Required action:
Look through the lines below and copy each one that includes "where".

Stored data:
-- ==== Sys2Proof/Tests/Slice0.lean ====
section
/-! SUPPORT. The model's own tests. Expected results come from spec/95_test_vectors.md (the vector is named) or, where
none is named, from the rule named; none is the model's own output. The last part shows, for every statement with
hypotheses, values that meet all of them. -/

namespace Sys2Proof.Tests

open Sys2Proof Sys2Proof.Machine

/-! ### Helpers -/

/-- Eight zero bytes. -/
def noData : Payload := ⟨0#8, 0#8, 0#8, 0#8, 0#8, 0#8, 0#8, 0#8⟩

/-- The machine after reset with a frame on the inbound channel. -/
def offering (id : CanId) (len : Len) (data : Payload) : State :=
  { State.reset with offered := some ⟨id, len, data⟩ }

/-- The next state, if there is one. -/
def nextState : Host.Outcome State Fault Refusal → Option State
  | .next t => some t
  | .fault _ => none
  | .refused _ => none

theorem eq_next {o : Host.Outcome State Fault Refusal} {t : State} (h : nextState o = some t) : o = .next t := by
  cases o <;> simp_all [nextState]

/-- The record one step leaves in PEND, for a frame offered after reset. -/
def recordOfFrame (id : CanId) (len : Len) (data : Payload) : Option (Option Record) :=
  (nextState (step (offering id len data))).map State.pend

/-- The refusal mark one step leaves, for a frame offered after reset. -/
def markOfFrame (id : CanId) (len : Len) (data : Payload) : Option Bool :=
  (nextState (step (offering id len data))).map State.refusalMark

/-- A signal. -/
def sig (raw : Int) (d : Divisor) (u : UnitTag) : Signal := ⟨raw, d, u⟩

/-! ### WellFormed refuses an ill-formed term at each check -/

theorem test_ill_formed_fault_len_9 : (Instr.fault 9#4 noData).wellFormed = false := by decide
theorem test_ill_formed_temps1_len_9 : (Instr.temps1 9#4 noData).wellFormed = false := by decide
theorem test_ill_formed_temps2_len_9 : (Instr.temps2 9#4 noData).wellFormed = false := by decide
theorem test_ill_formed_temps3_len_9 : (Instr.temps3 9#4 noData).wellFormed = false := by decide
theorem test_ill_formed_motorPosition_len_9 : (Instr.motorPosition 9#4 noData).wellFormed = false := by decide
theorem test_ill_formed_currents_len_9 : (Instr.currents 9#4 noData).wellFormed = false := by decide
theorem test_ill_formed_voltages_len_9 : (Instr.voltages 9#4 noData).wellFormed = false := by decide
theorem test_ill_formed_internalStates_len_9 : (Instr.internalStates 9#4 noData).wellFormed = false := by decide
theorem test_ill_formed_torqueTimer_len_9 : (Instr.torqueTimer 9#4 noData).wellFormed = false := by decide
theorem test_ill_formed_unhandled03_len_9 : (Instr.unhandled03 9#4 noData).wellFormed = false := by decide
theorem test_ill_formed_unhandled04_len_9 : (Instr.unhandled04 9#4 noData).wellFormed = false := by decide
theorem test_ill_formed_unhandled0D_len_9 : (Instr.unhandled0D 9#4 noData).wellFormed = false := by decide
theorem test_ill_formed_unhandled08_09_len_9 : (Instr.unhandled08_09 1#1 9#4 noData).wellFormed = false := by decide
theorem test_ill_formed_unhandled0E_0F_len_9 : (Instr.unhandled0E_0F 1#1 9#4 noData).wellFormed = false := by decide
theorem test_ill_formed_unhandled10_1F_len_9 : (Instr.unhandled10_1F 15#4 9#4 noData).wellFormed = false := by decide
theorem test_ill_formed_unhandled20_2F_len_9 : (Instr.unhandled20_2F 15#4 9#4 noData).wellFormed = false := by decide
theorem test_ill_formed_refuse_len_8 : (Instr.refuse 0xA7#32 8#4 noData).wellFormed = false := by decide
theorem test_ill_formed_drop_len_9 : (Instr.drop 0xD0#32 9#4 noData).wellFormed = false := by decide
theorem test_ill_formed_drop_in_range : (Instr.drop 0xCF#32 8#4 noData).wellFormed = false ∧
    (Instr.drop 0xA0#32 8#4 noData).wellFormed = false := by decide
theorem test_ill_formed_drop_fault_id : (Instr.drop 0xAB#32 8#4 noData).wellFormed = false := by decide
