/-- The commands. The first operand of a gated write is the requester that makes it. An operand of type Unit says nothing: all that such a
row acts on stands in the state. -/
inductive Instr where
  /- Registers (R5 to R12, R59, R312). -/
  | registerWrite (r : Requester) (a : Access) (v : Word)
  | lowWordRead (r : Requester) (addr : Word)
  | wideWrite (r : Requester) (addr v : Word)
  | rcRead (r : Requester) (addr : Word)
  | epochBoundaryApply (b : Boundary)
  | auditRecordWrite
  | gateRelease
  | auditBusyTimeout
  | deferredRecord
  | logAck (r : Requester) (seq : Word) (link : DWord)
  | logTailRead (r : Requester)
  | logTail2Read (r : Requester)
  | wardenRestart (verifies : Bool)
  | gauSnapRead (r : Requester)
  /- The Gauge (R39 to R58). -/
  | heartbeatTimeout
  | holdoverMsTick
  | slewAmtWrite (r : Requester) (amt : DWord)
  | stepAtWrite (r : Requester) (at_ : DWord)
  | stepEdge
  | stepCancel (r : Requester)
  | witnessRelease
  | stepAck (r : Requester) (seq : Half)
  | holdExpiry
  | guardBreach
  | breachWitnessClose
  | guardWindowRestart
  | leapSecond
  /- Reference selection (R61 to R82). -/
  | candidateEnable (r : Requester) (k : Fin 31) (en : Bool)
  | candidateObservation (k : Fin 30) (_ : Unit)
  | candidateLoss (k : Fin 30)
  | selSecond
  | candidateQualify (k : Fin 30)
  | commitRequest
  | switchCommit
  | commitAuditTimeout
  | fselChange
  | hostsetWrite (r : Requester) (t : DWord)
  | hostsetQualify
  | post (n : Fin 16) (slot : Fin 32) (delta : TWord) (u bc : Word) (meas : DWord) (ln : Word)
  | disq (n : Fin 16) (slot : Fin 32)
  /- Holdover and outputs (R84 to R106). -/
  | hldSecond
  | atomPpsEdge
  | grpcSnapWrite (r : Requester)
  | grpcSnap
  | outputEnable (r : Requester) (i : Fin 20)
  | ppsPulse (j : Fin 4)
  | todMessage (j : Fin 2)
  | wclkRealignWrite (r : Requester) (j : Fin 2)
  | wclkRealign (j : Fin 2)
  | squelchRelease (i : Fin 20)
  /- Interval measurement (R107 to R121). -/
  | tdcEdge (src : Fin 64) (fall : Bool) (codes : Vector (Fin 640) 48)
  | tdcTimeout (c : Fin 24)
  | calInjection (u : CalUnit) (code : Fin 640) (_ : Unit)
  | calPassExpiry (u : CalUnit)
  | tableSwap (u : CalUnit)
  | tensionVisitEnd
  /- GNSS baseband (R122 to R140). -/
  | feClockLost (f : Fin 4)
  | feSecond (f : Fin 4) (_ _ : Unit)
  | spiTransaction (r : Requester) (tx : DWord)
  | spiDone (rx : DWord)
  | channelEnable (r : Requester) (c : Fin 192) (en : Bool)
  | start (n : Fin 16) (c : Fin 192) (codeNco carrNco : Word) (ph : BitVec 48) (scnt : DWord)
  | stop (n : Fin 16) (c : Fin 192)
  | channelTrack (c : Fin 192)
  | update (n : Fin 16) (c : Fin 192) (codeNco carrNco : Word)
  | dumpBoundary (c : Fin 192) (_ _ _ : Unit)
  | acqGo (r : Requester) (j : Fin 16)
  | acqCancel (r : Requester) (j : Fin 16)
  | acqJobDone (_ : Unit)
  | measurementLatch (_ : Unit)
  | swatchGo (r : Requester)
  | swatchStart (_ : Unit)
  | swatchEnd (_ _ : Unit)
  | swatchAbort (r : Requester)
  | setind (n : Fin 16) (b : Byte)
  | clrind (n : Fin 16) (b : Byte)
  | indicatorClear (b : Fin 4)
  /- Sequencers (R141 to R171). -/
  | seqRun (r : Requester) (n : Fin 160) (atRow unfence : Bool)
  | seqStart (n : Fin 160)
  | seqStop (r : Requester) (n : Fin 160)
  | unfence (r : Requester) (n : Fin 160)
  | watchdogExpiry (n : Fin 160)
  | schedEventDue (k : Fin 10)
  | imageLoad (r : Requester) (k : Fin 10) (mask : Half)
  | imageLoadDone (k : Fin 10)
  | seqmemWrite (r : Requester) (a : Access) (v : Word)
  /- Tabxo: control (R178). The first operand is the sequencer that executes. -/
  | nop (n : Fin 160)
  | wdk (n : Fin 160)
  | clrs (n : Fin 160)
  | ret (n : Fin 160)
  | rdid (n : Fin 160) (gd : Fin 16)
  | b (n : Fin 160) (tw : BitVec 12)
  | bcc (n : Fin 160) (cond : Fin 16) (tw : BitVec 12)
  | call (n : Fin 160) (tw : BitVec 12)
  | br (n : Fin 160) (ga : Fin 16)
  /- Tabxo: integer operations (R179). -/
  | add (n : Fin 160) (gd ga gb : Fin 16)
  | addc (n : Fin 160) (gd ga gb : Fin 16)
  | sub (n : Fin 160) (gd ga gb : Fin 16)
  | subb (n : Fin 160) (gd ga gb : Fin 16)
  | and (n : Fin 160) (gd ga gb : Fin 16)
  | or (n : Fin 160) (gd ga gb : Fin 16)
  | xor (n : Fin 160) (gd ga gb : Fin 16)
  | cmp (n : Fin 160) (ga gb : Fin 16)
  | tst (n : Fin 160) (ga gb : Fin 16)
  | min (n : Fin 160) (gd ga gb : Fin 16)
  | max (n : Fin 160) (gd ga gb : Fin 16)
  | shl (n : Fin 160) (gd ga gb : Fin 16)
  | shr (n : Fin 160) (gd ga gb : Fin 16)
  | sar (n : Fin 160) (gd ga gb : Fin 16)
  | mov (n : Fin 160) (gd ga : Fin 16)
  | neg (n : Fin 160) (gd ga : Fin 16)
  | abs (n : Fin 160) (gd ga : Fin 16)
  | not (n : Fin 160) (gd ga : Fin 16)
  | addi (n : Fin 160) (gd ga : Fin 16) (imm : Half)
  | andi (n : Fin 160) (gd ga : Fin 16) (imm : Half)
  | ori (n : Fin 160) (gd ga : Fin 16) (imm : Half)
  | xori (n : Fin 160) (gd ga : Fin 16) (imm : Half)
  | cmpi (n : Fin 160) (ga : Fin 16) (imm : Half)
  | shli (n : Fin 160) (gd ga : Fin 16) (k : BitVec 5)
  | shri (n : Fin 160) (gd ga : Fin 16) (k : BitVec 5)
  | sari (n : Fin 160) (gd ga : Fin 16) (k : BitVec 5)
  | ldi (n : Fin 160) (gd : Fin 16) (imm : Half)
  | lui (n : Fin 160) (gd : Fin 16) (imm : Half)
  | ldil (n : Fin 160) (gd : Fin 16) (imm : Word)
  /- Tabxo: address registers (R180). -/
  | ldx (n : Fin 160) (kind : AxKind) (k : Fin 8) (imm : Half)
  | mvta (n : Fin 160) (kind : AxKind) (k : Fin 8) (ga : Fin 16)
  | mvfa (n : Fin 160) (gd : Fin 16) (kind : AxKind) (k : Fin 8)
  | lea (n : Fin 160) (md : MD)
  /- Tabxo: loads, stores and accumulators (R181 to R185). -/
  | ldw (n : Fin 160) (gd : Fin 16) (md : MD)
  | ldh (n : Fin 160) (gd : Fin 16) (md : MD)
  | ldhu (n : Fin 160) (gd : Fin 16) (md : MD)
  | stw (n : Fin 160) (gb : Fin 16) (md : MD)
  | sth (n : Fin 160) (gb : Fin 16) (md : MD)
  | lda (n : Fin 160) (acc : Acc) (md : MD)
  | addm (n : Fin 160) (acc : Acc) (md : MD)
  | st16 (n : Fin 160) (md : MD) (acc : Acc) (k : Fin 32) (sat : Bool)
  | st32 (n : Fin 160) (md : MD) (acc : Acc) (k : Fin 32) (sat : Bool)
  | rda (n : Fin 160) (gd : Fin 16) (acc : Acc) (k : BitVec 6) (wide sat : Bool)
  | clr (n : Fin 160) (acc : Acc)
  | acmb (n : Fin 160)
  | mvga (n : Fin 160) (acc : Acc) (ga : Fin 16) (k : BitVec 6)
  | addga (n : Fin 160) (acc : Acc) (ga : Fin 16) (k : BitVec 6)
  | adda (n : Fin 160) (acc : Acc)
  | suba (n : Fin 160) (acc : Acc)
  | nega (n : Fin 160) (acc : Acc)
  | shla (n : Fin 160) (acc : Acc) (k : BitVec 6)
  | sara (n : Fin 160) (acc : Acc) (k : BitVec 6)
  | norm (n : Fin 160) (acc : Acc) (gd : Fin 16)
  | exp (n : Fin 160) (gd : Fin 16) (acc : Acc)
  | mac (n : Fin 160) (m : MulMem)
  | msu (n : Fin 160) (m : MulMem)
  | mpy (n : Fin 160) (m : MulMem)
  | macr (n : Fin 160) (m : MulReg)
  | msur (n : Fin 160) (m : MulReg)
  | mpyr (n : Fin 160) (m : MulReg)
  /- Tabxo: repeats (R186). -/
  | rpt (n : Fin 160) (cnt : Half)
  | rptReg (n : Fin 160) (ga : Fin 16)
  | rptb (n : Fin 160) (cnt : Half) (eofs : Byte)
  | rptbReg (n : Fin 160) (ga : Fin 16) (eofs : Byte)
  /- Tabxo: time, ports and the register port (R187 to R191). -/
  | grd (n : Fin 160) (gk : Fin 16)
  | waitt (n : Fin 160) (gk : Fin 16) (mask : Half)
  | sched (n : Fin 160) (port : Fin 16) (gk : Fin 16) (code : Half)
  | gadj (n : Fin 160) (gk : Fin 16) (f p : Bool)
  | gstep (n : Fin 160) (gk : Fin 16) (clr : Bool)
  | gbnd (n : Fin 160) (gk : Fin 16) (lock : Bool)
  | chsend (n : Fin 160) (port : Fin 16) (x : Fin 8) (inc : Bool)
  | chrecv (n : Fin 160) (port : Fin 16) (x : Fin 8) (inc : Bool)
  | mbsend (n : Fin 160) (ga : Fin 16) (x : Fin 8) (inc : Bool)
  | mbrecv (n : Fin 160) (x : Fin 8) (inc : Bool)
  | rdreg (n : Fin 160) (gd ga : Fin 16)
  | wrreg (n : Fin 160) (gb ga : Fin 16)
  /- Ethernet (R193 to R216). -/
  | linkDown (p : Fin 8)
  | linkUp (p : Fin 8)
  | frameReceive (p : Fin 8) (bytes : List Byte) (fcsOk : Bool) (code : Fin 640)
  | pauseRepeat (p : Fin 8)
  | pauseReceive (p : Fin 8) (pfc : Bool) (vec : Byte) (quanta : Vector Half 8) (fcsOk : Bool)
  | pauseExpiry (p : Fin 8) (c : Fin 8)
  | preemptVerify (p : Fin 8) (responded : Bool)
  | launchDecision (p : Fin 8)
  | txStampStore (p : Fin 8) (_ : Unit)
  | ethTxtsPop (r : Requester) (p : Fin 8)
  | rowCycleStart (p : Fin 8)
  | rowSwapRequest (r : Requester) (p : Fin 8)
  | slotStart (p : Fin 8)
  | rowLiveWrite (r : Requester) (p : Fin 8) (i : Fin 256) (gate : Bool) (v : Word)
  | ethMarker (p : Fin 8) (_ _ : Unit)
  /- Time service (R217 to R244). -/
  | syncInstant (p : Fin 8) (s : Option (Fin 4096))
  | announceInstant (p : Fin 8) (s : Option (Fin 4096))
  | delayReqInstant (p : Fin 8)
  | pdelayReqInstant (p : Fin 8)
  | followUpLaunch (p : Fin 8)
  | ptpMessageReceive (p : Fin 8) (_ : Unit)
  | ptpSecond
  | foreignMasterTimeout (p : Fin 8) (clockId : DWord) (portNo : Half)
  | unicastRequest (p : Fin 8) (_ : Unit)
  | unicastCancel (p : Fin 8) (_ : Unit)
  | grantExpiry (s : Fin 4096) (k : GrantKind)
  | unicastRenew (p : Fin 8) (u : Fin 4) (k : GrantKind)
  | unicastRetry (p : Fin 8) (u : Fin 4) (k : GrantKind)
  | ntpRequest (p : Fin 8) (_ : Unit)
  | ntsRequest (p : Fin 8) (_ : Unit)
  | mintRequest
  | ntsRotAtWrite (r : Requester) (at_ : DWord)
  | ntsRotation
  | ntsRetire (r : Requester)
  /- Audio and mix (R245 to R285, R323). -/
  | audStop (r : Requester)
  | rowStart
  | streamPacketReceive (p : Fin 8)
  | streamPacketLaunch (s : Fin 512)
  | aes3FrameReceive (p : Fin 16) (f : Aes3Frame)
  | aes3UnlockTimeout (p : Fin 16)
  | aes3AsrcLoss (p : Fin 16)
  | aes3AsrcRun (p : Fin 16)
  | aes3FrameSend (p : Fin 16)
  | outrow (n : Fin 160) (o : Fin 1024) (tag : Half) (samples : List Word)
  | stripDeadline
  | delayLineDeadline (o : Fin 1024)
  | zeroCrossingApply (obj : AudObj) (ch : Nat)
  | zcTimeout (obj : AudObj) (ch : Nat)
  | streamEnable (r : Requester) (obj : AudObj)
  | streamDisable (r : Requester) (obj : AudObj)
  | stopComplete (obj : AudObj)
  | triggerArm (r : Requester) (at_ : DWord)
  | triggerFire
  | nodeWrite (r : Requester) (node : Fin 1048576) (v : Word)
  | fetch (n : Fin 160)
  | mixRowUpdate
  | biquadCommit (r : Requester) (c : Fin 1024) (bq : BiquadNo) (a2 : Word)
  | meterBlockEnd
  | psend (n : Fin 160) (q : Partial)
  | partialSumSlot (received : List Partial)
  /- Keys, fuses and reports (R286 to R302). -/
  | keyParamWrite (r : Requester) (k : KeyParam) (v : Word)
  | keyGenerate (r : Requester) (slot : Fin 64)
  | keyImport (r : Requester) (slot : Fin 64)
  | keyUnwrap (r : Requester) (parent slot : Fin 64)
  | keyDerive (r : Requester) (parent slot : Fin 64)
  | keyInvalidate (r : Requester) (slot : Fin 64)
  | keyZeroize (r : Requester)
  | keySweep
  | tamperTrigger (src : Fin 4)
  | fuseArm (r : Requester) (v : Word)
  | fuseDebugClose (r : Requester)
  | fuseOwnerLock (r : Requester)
  | fuseOwnerKeyHash (r : Requester)
  | fuseRollback (r : Requester) (i : Fin 4) (v : BitVec 6)
  | fuseBlowDone
  | jtagSession
  | reportRequest (r : Requester) (q : Fin 16)
  | reportSigned (q : Fin 16)
  /- Stitch and twins (R313 to R337). -/
  | stlFrameStart (l : Fin 4)
  | markerReceive (l : Fin 4) (m : Marker) (ident : Identity) (code : Fin 640)
  | stlLockLoss (l : Fin 4)
  | rtjumpClear (l : Fin 4)
  | peersend (n : Fin 16) (l : Fin 4) (words : List Word)
  | twinEnable (r : Requester) (en : Bool)
  | pairTimeout
  | relinquishBlockReceive (l : Fin 4)
  | twinAliveEdge
  | relinqCommand (r : Requester)
  | mirrorWriteReceive (q : AddrWord) (apply : DWord)
  | mirrorApply
  | mirrorConfirmTimeout
  | twinSyncRequest
  | twinSyncApply (ws : List AddrWord) (d : SyncData)
  | twinStateUpdate (q : TwinUpdate)
  | twinSecond
  | rowDigestReceive (tag : Half) (digest : DWord)
  | handoverRequest (r : Requester)
  | handoverInstant
  | cmpVoteLow
  /- Faults, recorder and counters (R338 to R356). -/
  | faultAssert (src : Fin 32) (unit : Half)
  | faultInactive (src : Fin 32)
  | resume (r : Requester)
  | aliveToggle
  | injectGo (r : Requester) (dry : Bool) (src : BitVec 6) (unit : Half)
  | injectCancel (r : Requester)
  | injectExpiry
  | recorderCommit
  | recClrAll (r : Requester)
  | recClrCnt (r : Requester)
  | recSnap (r : Requester)
  | unitClr (r : Requester) (u : Fin 12)
  | unitMeasWrite (r : Requester) (u : Fin 12) (v : Word)
  | pmcCounterWrite (r : Requester) (i : Fin 1024) (v : Word)
  | sweepGo (r : Requester)
  | sweepPeriodic
  | sweepDone
  | instructionSample (n : Fin 160) (taken cache : Bool) (stall : Half) (delta : Word) (cause : Byte)
  /- Host, sideband and memory (R357 to R377). -/
  | topOwnerWrite (r : Requester) (v : Word)
  | dmaDoorbell (r : Requester) (q : Fin 16) (prod : Half)
  | dmaTx (q : Fin 16) (d : Desc) (frame : List Byte)
  | dmaRx (q : Fin 16) (d : Desc)
  | dmaCopyIn (q : Fin 16) (d : Desc) (data : List Byte)
  | dmaCopyOut (q : Fin 16) (d : Desc)
  | dmaBulkWr (q : Fin 16) (d : Desc) (data : List Word)
  | dmaBulkRd (q : Fin 16) (d : Desc)
  | dmaComplete (q : Fin 16)
  | mbxGo (r : Requester)
  | mbxResponse
  | mbxAck (r : Requester)
  | sidebandFrame (path : SbdPath) (bytes : List Byte)
  | uartFrameGap
  | read (seq : Byte) (addr : Word) (cnt : Nat)
  | write (seq : Byte) (addr : Word) (words : List Word)
  | info (seq : Byte)
  | configSave (seq : Byte) (img : Byte)
  | configSelect (seq : Byte) (img : Byte)
  | bindoff (seq : Byte) (zeroize : Bool)
  | setdasa (addr : BitVec 7)
  | entdaa (addr : BitVec 7)
  | rstdaa
  | setmwl (v : Half)
  | setmrl (v : Half)
  | getstatus
  | enec (events : Byte)
  | disec (events : Byte)
  | scrubPass (errs : List SymErr) (_ : Unit)
  | spareGo (r : Requester) (ch : Fin 2) (dev : BitVec 4)
  | spareCopyDone (ch : Fin 2)
  | starveLimit (q : Fin 16) (_ : Unit)
  /- Cast-on, power and the late rows (R381 to R390). -/
  | resetAssert
  | resetRelease (vbatLost : Bool)
  | huacheraRun (verified : Bool)
  | pwrgoodFall
  | pwrgoodRise (xo : Bool)
  | xoPresent
  | coreResetRelease (locked : Bool)
  | castGo (r : Requester)
  | gaugeStart
  | memTrainDone (ok0 ok1 : Bool)
  | memSelftestDone (ok : Bool)
  | topConfigSave (r : Requester) (img : Fin 4)
  | configSaveDone
  | topConfigSelect (r : Requester) (img : Fin 4) (none_ : Bool)
  | topBindoffGo (r : Requester) (zeroize : Bool)
  | bindoffDone
  | atomPpsTimeout
  | postLifetimeExpiry (k : Fin 30)
  | timeWaitDue (n : Fin 160)
  | tamperConditionEnd (src : Fin 4)
  | vbatLoss
  | aonSupplyRemoval
  | pcieLinkDown
  | pcieLinkUp (gen : Fin 5) (width : PcieWidth)
  | stlBadSyncHeaders (l : Fin 4)
  deriving DecidableEq, Repr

Task solution:
/-! SUPPORT. The model's own tests. Expected results come from spec/95_test_vectors.md (the vector is named) or, where
inductive Instr where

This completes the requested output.